By Yasuhiko Seki
Feb. 13 (Bloomberg) -- The yen dropped against the euro and the U.S. dollar as optimism about government efforts to revive global growth improved investors’ appetite for riskier assets, pushing up Asian stocks for the first time this week.
The yen also weakened against the Australian and New Zealand dollars after Australia’s Senate approved a A$42 billion ($28 billion) stimulus package aimed at ensuring the economy doesn’t enter its first recession in 18 years. The greenback fell for the first time in four days on speculation a U.S. report will show confidence among consumers declined in February, adding to signs the recession in the world’s largest economy is worsening.
“Risk aversion is gradually easing,” said Akio Yoshino, chief economist at Societe Generale Asset Management Ltd., citing indicators including Asian equities and the VIX volatility index, a gauge reflecting expectations for stock-market price changes index. “This should give investors less reason to buy the yen.”
The yen fell to 91.05 against the dollar at 1:02 p.m. in Tokyo from 90.94 late in New York yesterday.
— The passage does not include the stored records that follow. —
-- ==== Sys2Proof/Tests/Slice0.lean ====
section
/-! SUPPORT. The model's own tests: the smoke of WellFormed, words written out from the spec, results of
95_test_vectors.md, and a state and operands for the hypotheses of every obligation that has some. -/

namespace Sys2Proof.Machine

/-! ### Helpers -/

/-- The parameters of 95_test_vectors.md. -/
def vectorParams : Params := ⟨48000, 4⟩

/-- The reset state with words queued. -/
def queued (ws : List Word) : State := { State.reset with q := ws }

/-- Whether the outcome is a next state with a property. -/
def nextHas (o : Host.Outcome State Fault Refusal) (p : State → Bool) : Bool :=
  match o with
  | .next s => p s
  | .fault _ => false
  | .refused _ => false

/-- What a register reads as after a drain of words from reset. -/
def readAfter (ws : List Word) (i : BitVec 8) : Option Word :=
  match drain (queued ws) with
  | .next s => some (hostRead vectorParams s i)
  | .fault _ => none
  | .refused _ => none

/-- STATUS and ERRCMD after a drain of words from reset. -/
def errorAfter (ws : List Word) : Option Word × Option Word := (readAfter ws 0x01, readAfter ws 0x02)

/-- The samples and the four phases after steps with the given values of `idle_in`, words queued at reset. -/
def samplesAfter (ws : List Word) (idles : List Bool) : Option (Int × Int × Four Word) :=
  match engineRun vectorParams idles (queued ws) with
  | .next s => some (s.frame.out0, s.frame.out1, s.regs.phase)
  | .fault _ => none
  | .refused _ => none

/-! ### WellFormed refuses an ill-formed term for each of its checks -/

theorem test_ill_formed_unmapped_index : (Instr.wreg 0x15 0).wellFormed = false := by decide
theorem test_ill_formed_read_only_index : (Instr.wreg 0x03 0).wellFormed = false := by decide
theorem test_ill_formed_width : (Instr.wreg 0x05 32).wellFormed = false := by decide
theorem test_ill_formed_status_data : (Instr.wreg 0x01 2).wellFormed = false := by decide
theorem test_ill_formed_wave0 : (Instr.wreg 0x00 0x1C6).wellFormed = false := by decide
theorem test_ill_formed_wave1 : (Instr.wreg 0x00 0x2C6).wellFormed = false := by decide

/-! ### Words written out from R301 to R305, read by the decoder (95 L2.1) -/

theorem test_word_nop : decode 0b0000_0000000000000000000000000000 = .instr .nop := by decide
theorem test_word_noteOn :
    decode 0b0001_0000000000000_1_0111100_1000000 = .instr (.noteOn true 60 64) := by decide
theorem test_word_noteOff : decode 0b0010_00000000000000_1000101_0000000 = .instr (.noteOff 69) := by decide
theorem test_word_bend : decode 0b0011_0000000000000_110000000000000 = .instr (.bend (-8192)) := by decide
theorem test_word_wreg :
    decode 0b0100_00001000_00011100000000000000 = .instr (.wreg 0x08 0x1C000) := by decide
theorem test_word_phrst : decode 0b0101_0000000000000000000000_00_0010 = .instr (.phrst 0 2) := by decide
theorem test_word_sreset : decode 0b0110_0000000000000000000000000000 = .instr .sreset := by decide
theorem test_opcode_check_comes_first : decode 0x7FFFFFFF = .error .illegalOpcode := by decide
theorem test_reserved_bit_of_bend : decode 0x30008000 = .error .reservedBits := by decide
theorem test_table_word : decodeTableWord 32 0x4C504000 = some (.wreg 0xC5 0x4000) := by decide

/-! ### Results of 95_test_vectors.md -/

theorem test_nop : exec .nop State.reset = .next State.reset := rfl

/-- L2.4.1. -/
theorem test_noteOn : readAfter [0x10005E40] 0x03 = some 0x7403C ∧ readAfter [0x10005E40] 0x26 = some 16513 := by
  decide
It slid to 117.77 per euro from 116.95 yesterday.
The Nikkei 225 Stock Average climbed 1.7 percent and the MSCI Asia-Pacific Index of regional shares rose 1.2 percent today. The VIX, a Chicago Board Options Exchange index that is used as a measure of risk aversion, fell 7.4 percent to 41.25 yesterday.
The Reserve Bank of Australia last week cut the benchmark interest rate to 3.25 percent, the lowest since 1964, after the economy grew 0.1 percent in the third quarter from a month earlier, the weakest pace in eight years.
The Australian dollar rose to 59.86 yen from 59.32 yen yesterday. The New Zealand dollar advanced to 47.65 yen from 47.23 yen late in New York yesterday.
A U.S. economic stimulus bill was headed for passage in Congress after lawmakers agreed on $789 billion to stem the recession through a mix of government spending and tax cuts.
President Barack Obama’s housing plan will use government money to help reduce interest rates for struggling borrowers, while asking lawmakers to approve more ways to modify mortgages, according to a person briefed on the proposal.
“News of new home-loan aid in the U.S. also helped buoy stocks, helping ease risk-aversion,” SG’s Yoshino said.
Foreclosure filings in the U.S. surged 81 percent last year to a record 2.3 million, as home prices fell and mortgage standards tightened, according to RealtyTrac Inc. of Irvine, California, a provider of real estate data.
The Reuters/University of Michigan preliminary index of consumer sentiment fell to 60.2 in February from 61.2 in January, according to a Bloomberg News survey of economists. The report will be released at 10 a.m. in New York.
“The report could signal a change in the consumer mind-set for the worse,” said Yuji Saito, head of the foreign-exchange group in Tokyo at Societe Generale SA, France’s third-largest bank by market value. “It would be a negative for the dollar,” which may fall to 89.80 yen and $1.2950 per euro today, he said.
“The G-7 is not likely to discuss currency-market intervention,” Itochu’s Nakajima said. “Given the relatively stable dollar, the G-7 statement is not expected to single out a specific currency.”
The euro may pare gains on speculation gross domestic product contracted 1.3 percent in the fourth quarter from the previous three months, the most since June 1995 when Bloomberg began compiling the data, according to a survey of economists. The European Union’s statistics office will release the numbers at 11 a.m. in Luxembourg.
BNP Paribas forecasts the euro will decline to $1.20 and to 94 yen by the end of June.
Investors added to bets the ECB will reduce the 2 percent benchmark rate at its March 5 meeting, with the yield on the three-month Euribor interest-rate futures contract due in March falling to 1.695 percent yesterday.